Task objective:
Transcribe all the records with complete accuracy.

[Input records Boundary: Start]

/-! ## setSlice -/

@[simp] theorem setSlice_pending (c : SliceNo) (x : Slice) : (setSlice s c x).pending = s.pending := rfl
@[simp] theorem setSlice_clk (c : SliceNo) (x : Slice) : (setSlice s c x).clk = s.clk := rfl
@[simp] theorem setSlice_cyc (c : SliceNo) (x : Slice) : (setSlice s c x).cyc = s.cyc := rfl
@[simp] theorem setSlice_cores (c : SliceNo) (x : Slice) : (setSlice s c x).cores = s.cores := rfl
@[simp] theorem setSlice_commitFree (c : SliceNo) (x : Slice) : (setSlice s c x).commitFree = s.commitFree := rfl
@[simp] theorem setSlice_ctlMem (c : SliceNo) (x : Slice) : (setSlice s c x).ctlMem = s.ctlMem := rfl
@[simp] theorem setSlice_progStore (c : SliceNo) (x : Slice) : (setSlice s c x).progStore = s.progStore := rfl
@[simp] theorem setSlice_tbl (c : SliceNo) (x : Slice) : (setSlice s c x).tbl = s.tbl := rfl
@[simp] theorem setSlice_fab (c : SliceNo) (x : Slice) : (setSlice s c x).fab = s.fab := rfl
@[simp] theorem setSlice_slices (c : SliceNo) (x : Slice) : (setSlice s c x).slices = s.slices.set c x := rfl
@[simp] theorem setSlice_groups (c : SliceNo) (x : Slice) : (setSlice s c x).groups = s.groups := rfl
@[simp] theorem setSlice_dispatch (c : SliceNo) (x : Slice) : (setSlice s c x).dispatch = s.dispatch := rfl
@[simp] theorem setSlice_intake (c : SliceNo) (x : Slice) : (setSlice s c x).intake = s.intake := rfl
@[simp] theorem setSlice_combQ (c : SliceNo) (x : Slice) : (setSlice s c x).combQ = s.combQ := rfl
@[simp] theorem setSlice_combs (c : SliceNo) (x : Slice) : (setSlice s c x).combs = s.combs := rfl
@[simp] theorem setSlice_combNext (c : SliceNo) (x : Slice) : (setSlice s c x).combNext = s.combNext := rfl
@[simp] theorem setSlice_localQ (c : SliceNo) (x : Slice) : (setSlice s c x).localQ = s.localQ := rfl
@[simp] theorem setSlice_rx (c : SliceNo) (x : Slice) : (setSlice s c x).rx = s.rx := rfl
@[simp] theorem setSlice_msgs (c : SliceNo) (x : Slice) : (setSlice s c x).msgs = s.msgs := rfl
@[simp] theorem setSlice_jobs (c : SliceNo) (x : Slice) : (setSlice s c x).jobs = s.jobs := rfl
@[simp] theorem setSlice_wants (c : SliceNo) (x : Slice) : (setSlice s c x).wants = s.wants := rfl
@[simp] theorem setSlice_msgCtr (c : SliceNo) (x : Slice) : (setSlice s c x).msgCtr = s.msgCtr := rfl
@[simp] theorem setSlice_windows (c : SliceNo) (x : Slice) : (setSlice s c x).windows = s.windows := rfl
@[simp] theorem setSlice_neve (c : SliceNo) (x : Slice) : (setSlice s c x).neve = s.neve := rfl
@[simp] theorem setSlice_neveHeld (c : SliceNo) (x : Slice) : (setSlice s c x).neveHeld = s.neveHeld := rfl
@[simp] theorem setSlice_firnHeld (c : SliceNo) (x : Slice) : (setSlice s c x).firnHeld = s.firnHeld := rfl
@[simp] theorem setSlice_denied (c : SliceNo) (x : Slice) : (setSlice s c x).denied = s.denied := rfl
@[simp] theorem setSlice_drops (c : SliceNo) (x : Slice) : (setSlice s c x).drops = s.drops := rfl
@[simp] theorem setSlice_copies (c : SliceNo) (x : Slice) : (setSlice s c x).copies = s.copies := rfl
@[simp] theorem setSlice_copyNext (c : SliceNo) (x : Slice) : (setSlice s c x).copyNext = s.copyNext := rfl
@[simp] theorem setSlice_copyExts (c : SliceNo) (x : Slice) : (setSlice s c x).copyExts = s.copyExts := rfl
@[simp] theorem setSlice_bpm (c : SliceNo) (x : Slice) : (setSlice s c x).bpm = s.bpm := rfl
@[simp] theorem setSlice_ecmpPtr (c : SliceNo) (x : Slice) : (setSlice s c x).ecmpPtr = s.ecmpPtr := rfl
@[simp] theorem setSlice_polTok (c : SliceNo) (x : Slice) : (setSlice s c x).polTok = s.polTok := rfl
@[simp] theorem setSlice_ports (c : SliceNo) (x : Slice) : (setSlice s c x).ports = s.ports := rfl
@[simp] theorem setSlice_lanes (c : SliceNo) (x : Slice) : (setSlice s c x).lanes = s.lanes := rfl
@[simp] theorem setSlice_split (c : SliceNo) (x : Slice) : (setSlice s c x).split = s.split := rfl
@[simp] theorem setSlice_piers (c : SliceNo) (x : Slice) : (setSlice s c x).piers = s.piers := rfl
@[simp] theorem setSlice_vdct (c : SliceNo) (x : Slice) : (setSlice s c x).vdct = s.vdct := rfl
@[simp] theorem setSlice_fences (c : SliceNo) (x : Slice) : (setSlice s c x).fences = s.fences := rfl
@[simp] theorem setSlice_holds (c : SliceNo) (x : Slice) : (setSlice s c x).holds = s.holds := rfl
@[simp] theorem setSlice_firn (c : SliceNo) (x : Slice) : (setSlice s c x).firn = s.firn := rfl
@[simp] theorem setSlice_firnPoison (c : SliceNo) (x : Slice) : (setSlice s c x).firnPoison = s.firnPoison := rfl
@[simp] theorem setSlice_firnErr (c : SliceNo) (x : Slice) : (setSlice s c x).firnErr = s.firnErr := rfl
@[simp] theorem setSlice_firnThreaded (c : SliceNo) (x : Slice) : (setSlice s c x).firnThreaded = s.firnThreaded := rfl
@[simp] theorem setSlice_remapFrom (c : SliceNo) (x : Slice) : (setSlice s c x).remapFrom = s.remapFrom := rfl
@[simp] theorem setSlice_frn (c : SliceNo) (x : Slice) : (setSlice s c x).frn = s.frn := rfl
@[simp] theorem setSlice_refreshes (c : SliceNo) (x : Slice) : (setSlice s c x).refreshes = s.refreshes := rfl
@[simp] theorem setSlice_errs (c : SliceNo) (x : Slice) : (setSlice s c x).errs = s.errs := rfl
@[simp] theorem setSlice_mgmt (c : SliceNo) (x : Slice) : (setSlice s c x).mgmt = s.mgmt := rfl
@[simp] theorem setSlice_sec (c : SliceNo) (x : Slice) : (setSlice s c x).sec = s.sec := rfl
@[simp] theorem setSlice_tap (c : SliceNo) (x : Slice) : (setSlice s c x).tap = s.tap := rfl
@[simp] theorem setSlice_freeCtr (c : SliceNo) (x : Slice) : (setSlice s c x).freeCtr = s.freeCtr := rfl
@[simp] theorem setSlice_out (c : SliceNo) (x : Slice) : (setSlice s c x).out = s.out := rfl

[Input records Boundary: End]

Response:
/-! ## setSlice -/

@[simp] theorem setSlice_pending (c : SliceNo) (x : Slice) : (setSlice s c x).pending = s.pending := rfl
@[simp] theorem setSlice_clk (c : SliceNo) (x : Slice) : (setSlice s c x).clk = s.clk := rfl
@[simp] theorem setSlice_cyc (c : SliceNo) (x : Slice) : (setSlice s c x).cyc = s.cyc := rfl
@[simp] theorem setSlice_cores (c : SliceNo) (x : Slice) : (setSlice s c x).cores = s.cores := rfl
@[simp] theorem setSlice_commitFree (c : SliceNo) (x : Slice) : (setSlice s c x).commitFree = s.commitFree := rfl
@[simp] theorem setSlice_ctlMem (c : SliceNo) (x : Slice) : (setSlice s c x).ctlMem = s.ctlMem := rfl
@[simp] theorem setSlice_progStore (c : SliceNo) (x : Slice) : (setSlice s c x).progStore = s.progStore := rfl
@[simp] theorem setSlice_tbl (c : SliceNo) (x : Slice) : (setSlice s c x).tbl = s.tbl := rfl
@[simp] theorem setSlice_fab (c : SliceNo) (x : Slice) : (setSlice s c x).fab = s.fab := rfl
@[simp] theorem setSlice_slices (c : SliceNo) (x : Slice) : (setSlice s c x).slices = s.slices.set c x := rfl
@[simp] theorem setSlice_groups (c : SliceNo) (x : Slice) : (setSlice s c x).groups = s.groups := rfl
@[simp] theorem setSlice_dispatch (c : SliceNo) (x : Slice) : (setSlice s c x).dispatch = s.dispatch := rfl
@[simp] theorem setSlice_intake (c : SliceNo) (x : Slice) : (setSlice s c x).intake = s.intake := rfl
@[simp] theorem setSlice_combQ (c : SliceNo) (x : Slice) : (setSlice s c x).combQ = s.combQ := rfl
@[simp] theorem setSlice_combs (c : SliceNo) (x : Slice) : (setSlice s c x).combs = s.combs := rfl
@[simp] theorem setSlice_combNext (c : SliceNo) (x : Slice) : (setSlice s c x).combNext = s.combNext := rfl
@[simp] theorem setSlice_localQ (c : SliceNo) (x : Slice) : (setSlice s c x).localQ = s.localQ := rfl
@[simp] theorem setSlice_rx (c : SliceNo) (x : Slice) : (setSlice s c x).rx = s.rx := rfl
@[simp] theorem setSlice_msgs (c : SliceNo) (x : Slice) : (setSlice s c x).msgs = s.msgs := rfl
@[simp] theorem setSlice_jobs (c : SliceNo) (x : Slice) : (setSlice s c x).jobs = s.jobs := rfl
@[simp] theorem setSlice_wants (c : SliceNo) (x : Slice) : (setSlice s c x).wants = s.wants := rfl
@[simp] theorem setSlice_msgCtr (c : SliceNo) (x : Slice) : (setSlice s c x).msgCtr = s.msgCtr := rfl
@[simp] theorem setSlice_windows (c : SliceNo) (x : Slice) : (setSlice s c x).windows = s.windows := rfl
@[simp] theorem setSlice_neve (c : SliceNo) (x : Slice) : (setSlice s c x).neve = s.neve := rfl
@[simp] theorem setSlice_neveHeld (c : SliceNo) (x : Slice) : (setSlice s c x).neveHeld = s.neveHeld := rfl
@[simp] theorem setSlice_firnHeld (c : SliceNo) (x : Slice) : (setSlice s c x).firnHeld = s.firnHeld := rfl
@[simp] theorem setSlice_denied (c : SliceNo) (x : Slice) : (setSlice s c x).denied = s.denied := rfl
@[simp] theorem setSlice_drops (c : SliceNo) (x : Slice) : (setSlice s c x).drops = s.drops := rfl
@[simp] theorem setSlice_copies (c : SliceNo) (x : Slice) : (setSlice s c x).copies = s.copies := rfl
@[simp] theorem setSlice_copyNext (c : SliceNo) (x : Slice) : (setSlice s c x).copyNext = s.copyNext := rfl
@[simp] theorem setSlice_copyExts (c : SliceNo) (x : Slice) : (setSlice s c x).copyExts = s.copyExts := rfl
@[simp] theorem setSlice_bpm (c : SliceNo) (x : Slice) : (setSlice s c x).bpm = s.bpm := rfl
@[simp] theorem setSlice_ecmpPtr (c : SliceNo) (x : Slice) : (setSlice s c x).ecmpPtr = s.ecmpPtr := rfl
@[simp] theorem setSlice_polTok (c : SliceNo) (x : Slice) : (setSlice s c x).polTok = s.polTok := rfl
@[simp] theorem setSlice_ports (c : SliceNo) (x : Slice) : (setSlice s c x).ports = s.ports := rfl
@[simp] theorem setSlice_lanes (c : SliceNo) (x : Slice) : (setSlice s c x).lanes = s.lanes := rfl
@[simp] theorem setSlice_split (c : SliceNo) (x : Slice) : (setSlice s c x).split = s.split := rfl
@[simp] theorem setSlice_piers (c : SliceNo) (x : Slice) : (setSlice s c x).piers = s.piers := rfl
@[simp] theorem setSlice_vdct (c : SliceNo) (x : Slice) : (setSlice s c x).vdct = s.vdct := rfl
@[simp] theorem setSlice_fences (c : SliceNo) (x : Slice) : (setSlice s c x).fences = s.fences := rfl
@[simp] theorem setSlice_holds (c : SliceNo) (x : Slice) : (setSlice s c x).holds = s.holds := rfl
@[simp] theorem setSlice_firn (c : SliceNo) (x : Slice) : (setSlice s c x).firn = s.firn := rfl
@[simp] theorem setSlice_firnPoison (c : SliceNo) (x : Slice) : (setSlice s c x).firnPoison = s.firnPoison := rfl
@[simp] theorem setSlice_firnErr (c : SliceNo) (x : Slice) : (setSlice s c x).firnErr = s.firnErr := rfl
@[simp] theorem setSlice_firnThreaded (c : SliceNo) (x : Slice) : (setSlice s c x).firnThreaded = s.firnThreaded := rfl
@[simp] theorem setSlice_remapFrom (c : SliceNo) (x : Slice) : (setSlice s c x).remapFrom = s.remapFrom := rfl
@[simp] theorem setSlice_frn (c : SliceNo) (x : Slice) : (setSlice s c x).frn = s.frn := rfl
@[simp] theorem setSlice_refreshes (c : SliceNo) (x : Slice) : (setSlice s c x).refreshes = s.refreshes := rfl
@[simp] theorem setSlice_errs (c : SliceNo) (x : Slice) : (setSlice s c x).errs = s.errs := rfl
@[simp] theorem setSlice_mgmt (c : SliceNo) (x : Slice) : (setSlice s c x).mgmt = s.mgmt := rfl
@[simp] theorem setSlice_sec (c : SliceNo) (x : Slice) : (setSlice s c x).sec = s.sec := rfl
@[simp] theorem setSlice_tap (c : SliceNo) (x : Slice) : (setSlice s c x).tap = s.tap := rfl
@[simp] theorem setSlice_freeCtr (c : SliceNo) (x : Slice) : (setSlice s c x).freeCtr = s.freeCtr := rfl
@[simp] theorem setSlice_out (c : SliceNo) (x : Slice) : (setSlice s c x).out = s.out := rfl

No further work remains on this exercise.